DES was the first government-approved standard for encrypting sensitive information and grew out of research by IBM and the secretive National Security Agency, according to Paul Kocher, president of Cryptography Research Inc. in San Francisco. The algorithm, sometimes referred to as single DES, uses a 56-bit key to encrypt blocks of data, and can produce up to 72 trillion unique keys.
While that number of unique combinations was formidable in the 1970s and '80s given the power of computers at that time, experts were aware that the growth of computing power would render the algorithm breakable and that DES had at most a 15-year life span, according to NIST.
By the 1990s, computers had become powerful enough that breaking the DES algorithm was achievable, even for groups with limited resources. In a 1998 experiment funded by the Electronic Frontier Foundation, Kocher and his colleagues designed a machine for about $250,000 that could break one DES key a week, he said.

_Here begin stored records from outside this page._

/-- Boot, flash, board (R554 to R580, R581 to R632). -/
structure BootSt where
  /-- The board as found: strap, DIMMs, modules, card, self-test results (R567). -/
  env : BootEnv := {}
  /-- Contents of flash A and flash B (R581). -/
  flash : FlashSet := {}
  /-- Option-block latches (R564). -/
  opt : OptionBlock := {}
  /-- The latch is made (R566). -/
  optLatched : Bool := false
  /-- Image in use (sealed configuration) (R584). -/
  image : Torzer := {}
  /-- Running firmware version (R611). -/
  fwVersion : Nat := 0
  /-- Running state_write (R611). -/
  fwWrite : Nat := 0
  /-- Running state_read_min (R611). -/
  fwReadMin : Nat := 0
  /-- Running state_read_max (R611). -/
  fwReadMax : Nat := 0
  /-- Step 4 waits for the host container (R637). -/
  waitHost : Bool := false
  /-- Container in BAR2 (R637). -/
  hostCont : Option Container := none
  /-- Start-up halted (R568). -/
  halted : Bool := false
  /-- Held in reset (R554). -/
  inReset : Bool := true
  /-- Held in cold reset after a thermal trip (R554). -/
  thermalHold : Bool := false
  /-- Maintenance mode (R570). -/
  maint : Bool := false
  /-- Plane reset to take effect at the boundary (R559). -/
  planePend : Option PlaneCause := none
  /-- Maintenance mode after that plane reset (R570). -/
  planeMaint : Option Bool := none
  /-- A plane reset is in progress (R559). -/
  planeRun : Bool := false
  /-- The media plane is stopped (R67). -/
  planeStopped : Bool := true
  /-- Cause of the plane reset in progress (R576). -/
  planeCause : Option PlaneCause := none
  /-- Management cores are down (R557). -/
  warmRun : Bool := false
  /-- Reset-cause bit of the warm reset in progress (R576). -/
  warmCause : Nat := 0
  /-- Hardware queue of 256 faults (R557). -/
  hwq : List RaisedFault := []
  /-- Words written to BOOT_SOFT_RESET, to act at the boundary (R560). -/
  softPend : List Nat := []
  /-- Block resets whose tests run (R560). -/
  softRun : List Nat := []
  /-- Always-on fatal latch (R687). -/
  alwaysOnFatal : Nat := 0
  /-- Cages whose presence input is asserted, with read tick pending (R598). -/
  presence : List Nat := []
  /-- Module reads scheduled: cage and tick (R598). -/
  reads : List (Nat × Nat) := []
  /-- Cages whose module was asked for high power (R598). -/
  highPower : List Nat := []
  /-- Cages whose module reports a fault in its module state (R724). -/
  moduleFault : List Nat := []
  /-- Cages whose module reported ModuleReady in this tick (R598). -/
  moduleReady : List Nat := []
  /-- VDD_CORE set point, mV (R705). -/
  vddCore : Nat := 750
  /-- SD card: 0 none, 1 reading, 2 mounted, 3 unusable (R599). -/
  sdState : Nat := 0
  /-- Tick of the first configured state (R687). -/
  confTick : Nat := 0
  /-- Highest die temperature since cold reset, in °C (R714). -/
  diePeak : Option Int := none
  /-- Management keys 0 and 1 (R652). -/
  mgmtKeys : Tbl KekPos := []
  deriving DecidableEq, Repr

/-- Update engine (R613 to R628). -/
structure UpdSt where
  /-- Header accepted (R611). -/
  hdr : Option ContHdr := none
  /-- Who is answered (R613). -/
  path : Option ReplyTo := none
  /-- Payload bytes received (R613). -/
  got : Nat := 0
  /-- Container contents (R613). -/
  cont : Option Container := none
  /-- Flashes that hold every section (0 to 2) (R617). -/
  staged : Nat := 0
  /-- Staging in progress (R616). -/
  staging : Bool := false
  /-- T (R619). -/
  at_ : Nat := 0
  /-- Cold flag (R620). -/
  cold : Bool := false
  /-- Preparation complete (R621). -/
  prepared : Bool := false
  /-- Consecutive clean trial ticks (R625). -/
  clean : Nat := 0
  /-- T of the trial (R625). -/
  trialFrom : Nat := 0
  /-- Boundary of the fallback swap (R626). -/
  fallAt : Option Nat := none
  deriving DecidableEq, Repr

/-- Host link (R633 to R650). -/
structure HostSt where
  /-- Messages arrived, in order (R646). -/
  arrived : List ArrMsg := []
  /-- Items written to the device-to-host rings, newest last (R640). -/
  rings : Tbl (List RingItem) := []
  /-- Replies that do not fit yet (R641). -/
  blocked : List Reply := []
  /-- Rings with items since their last signal (R643). -/
  irqPend : List Nat := []
  /-- Time of the last signal per vector, us (R643). -/
  irqLast : Tbl Nat := []
  /-- Pending-bit array (R634). -/
  msix : BitVec 64 := 0
  /-- Function-level resets so far: replies to messages fetched before one are discarded (R636). -/
  flrGen : Nat := 0
  /-- Ring messages fetched in this tick (R646). -/
  fetched : Nat := 0
  /-- Notification sequence per destination (0 ring, 1+n subscriber) (R644). -/
  notifySeq : Tbl Nat := []
  /-- Upper dwords latched by a read, with the next offset (R15). -/
  readLatch : Option (Nat × List (BitVec 32)) := none
  /-- Dword returned by the last read (R635). -/
  lastRead : Option (BitVec 32) := none
  /-- Replies cached per key (R655). -/
  svcCache : List SvcCached := []
  /-- Device's own counter per key (R654). -/
  svcCounter : Tbl Nat := []
  /-- Rate bucket, 1/600 datagram (R653). -/
  svcTokens : Nat := 120000
  /-- Subscriber slots 0 to 3 (R656). -/
  subs : Tbl Subscriber := []
  /-- Collector budget, bytes per tick (R660). -/
  teleBudget : Nat := 150000
  /-- Frame_seq (R657). -/
  teleSeq : BitVec 32 := 0
  /-- Frame assembled for the last tick (R657). -/
  teleFrame : Option TeleFrame := none
  /-- What the service port answered (cleared at each boundary) (R651). -/
  wireSvc : List SvcOut := []
  deriving DecidableEq, Repr
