/-- A leg joins the list: its personal encoder is forked from the shared encoder of its configuration as it stands
before this tick's block, with that output's limiter and noise state (R182). -/
def State.joinList (s : State) (f l : Nat) : State :=
  let o := tget {} (s.fold f).outs (s.leg l).desc.audioConfig
  let s := s.onLeg l (fun g => { g with aud := { g.aud with hold := 0, leadTicks := 0, personal := some o.enc, encBefore := o.encBefore, silence := o.silence, leaving := false, outTicks := o.ticks, limAtt := o.limAtt, hpX := o.hpX, hpY := o.hpY } })
  s.incR64 Reg.AUD_LIST_CHANGES

/-- A member that left: its personal encoder finishes the current frame (R182). -/
def State.leaveList (s : State) (l : Nat) : State :=
  s.onLeg l (fun g => { g with aud := { g.aud with leaving := g.aud.personal.isSome, leadTicks := 0 } })

/-- The lead after a list revision: the old lead while it stays, unless a member has exceeded its score by
256 × hysteresis for lead_hold ticks; else the member that ranks highest (R169). -/
def State.chooseLead (s : State) (f : Nat) (ms : List Nat) : State × Option Nat :=
  let r := s.fold f
  let ranked := s.rankSort ms
  match r.lead with
  | some x =>
    if ms.contains x then
      let need := (s.leg x).aud.score + 256 * r.audio.hyst
      let s := s.each ms (fun s l =>
        if l ≠ x ∧ need ≤ (s.leg l).aud.score then s.onLeg l (fun g => { g with aud := { g.aud with leadTicks := g.aud.leadTicks + 1 } })
        else s.onLeg l (fun g => { g with aud := { g.aud with leadTicks := 0 } }))
      (match ranked.find? (fun l => l ≠ x ∧ r.audio.lead ≤ (s.leg l).aud.leadTicks) with
       | some l => ((s.each ms (fun s l => s.onLeg l (fun g => { g with aud := { g.aud with leadTicks := 0 } }))), some l)
       | none => (s, some x))
    else (s, ranked.head?)
  | none => (s, ranked.head?)

/-- Is the candidate an Opus stream without an audio-level extension, decoded in every tick to be measured (R164)? -/
def State.unlevelledOpus (s : State) (l : Nat) : Bool :=
  match s.audioIn l with
  | some e => let d := (s.stream e).desc; d.codec = 1 && d.extLevel = 0
  | none => false

/-- BELLWETHER_TICK: scores, list, lead, decode set of the next tick, and the record of the tick (R165 to R170). -/
def bellwetherTick (f : Nat) (s : State) : State :=
  let s := s.updateScores f
  let r := s.fold f
  let a := r.audio
  let k := r.desc.k
  let eligible := r.list.filter s.candidateLeg
  let kept := s.trimList k eligible
  let s := s.each (r.list.filter (fun l => !kept.contains l)) (fun s l => s.leaveList l)
  let ms := r.list.filter (fun l => kept.contains l)
  let ranking := s.ranking f
  let full := decide (k ≤ ms.length)
  let w := s.weakest ms
  let wScore := w.elim 0 (fun l => (s.leg l).aud.score)
  let others := ranking.filter (fun l => !ms.contains l)
  let s := s.each others (fun s l =>
    let up := full && decide (wScore + 256 * a.hyst ≤ (s.leg l).aud.score)
    s.onLeg l (fun g => { g with aud := { g.aud with hold := if up then g.aud.hold + 1 else 0 } }))
  let joins := others.find? (fun l =>
    let x := (s.leg l).aud
    decide (0 < x.score ∧ 6 ≤ x.decodedTicks) && (!full || decide (a.hold ≤ x.hold)))
  let (ms', s) := match joins with
    | none => (ms, s)
    | some c =>
      if full then (ms.filter (fun l => some l != w) ++ [c], (w.elim s (fun l => s.leaveList l)).joinList f c)
      else (ms ++ [c], s.joinList f c)
  let (s, lead) := s.chooseLead f ms'
  let ranked := s.rankSort ms'
  let extra := ((ranking.filter (fun l => !ms'.contains l)).filter (fun l => decide (0 < (s.leg l).aud.score))).take a.margin
  let opus := ranking.filter s.unlevelledOpus
  let set := (ms' ++ extra ++ opus).foldl (fun acc l => insertAsc l acc) []
  let recd : BellRec := { tick := s.now, members := ranked.map (fun l => (l, (s.leg l).aud.score)), lead := lead }
  let recency := ms'.foldl (fun acc l => acc.filter (fun e => e.1 != l) ++ [(l, s.now)]) r.recency
  let s := s.each ms' (fun s l => s.onLeg l (fun g => { g with aud := { g.aud with memberTicks := g.aud.memberTicks + 1 } }))
  s.onFold f (fun r => { r with list := ms', lead := lead, draft := recd, decodeNext := set, recency := recency, listChanged := r.listChanged || ms' != r.list })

With computers doubling in speed every 18 months, a similar system designed with 2004 technology could presumably break a key in 1/64th of that time using so-called brute-force methods, which essentially try every possible key combination until the correct combination is guessed, Kocher said.
The development of parallel computing, which harnesses the power of many small computers to work on a single task, also spelled the end for FIPS, Kocher said. "I actually expected this to happen a year ago. ... It's gotten to the point where any government curious enough to break DES traffic could."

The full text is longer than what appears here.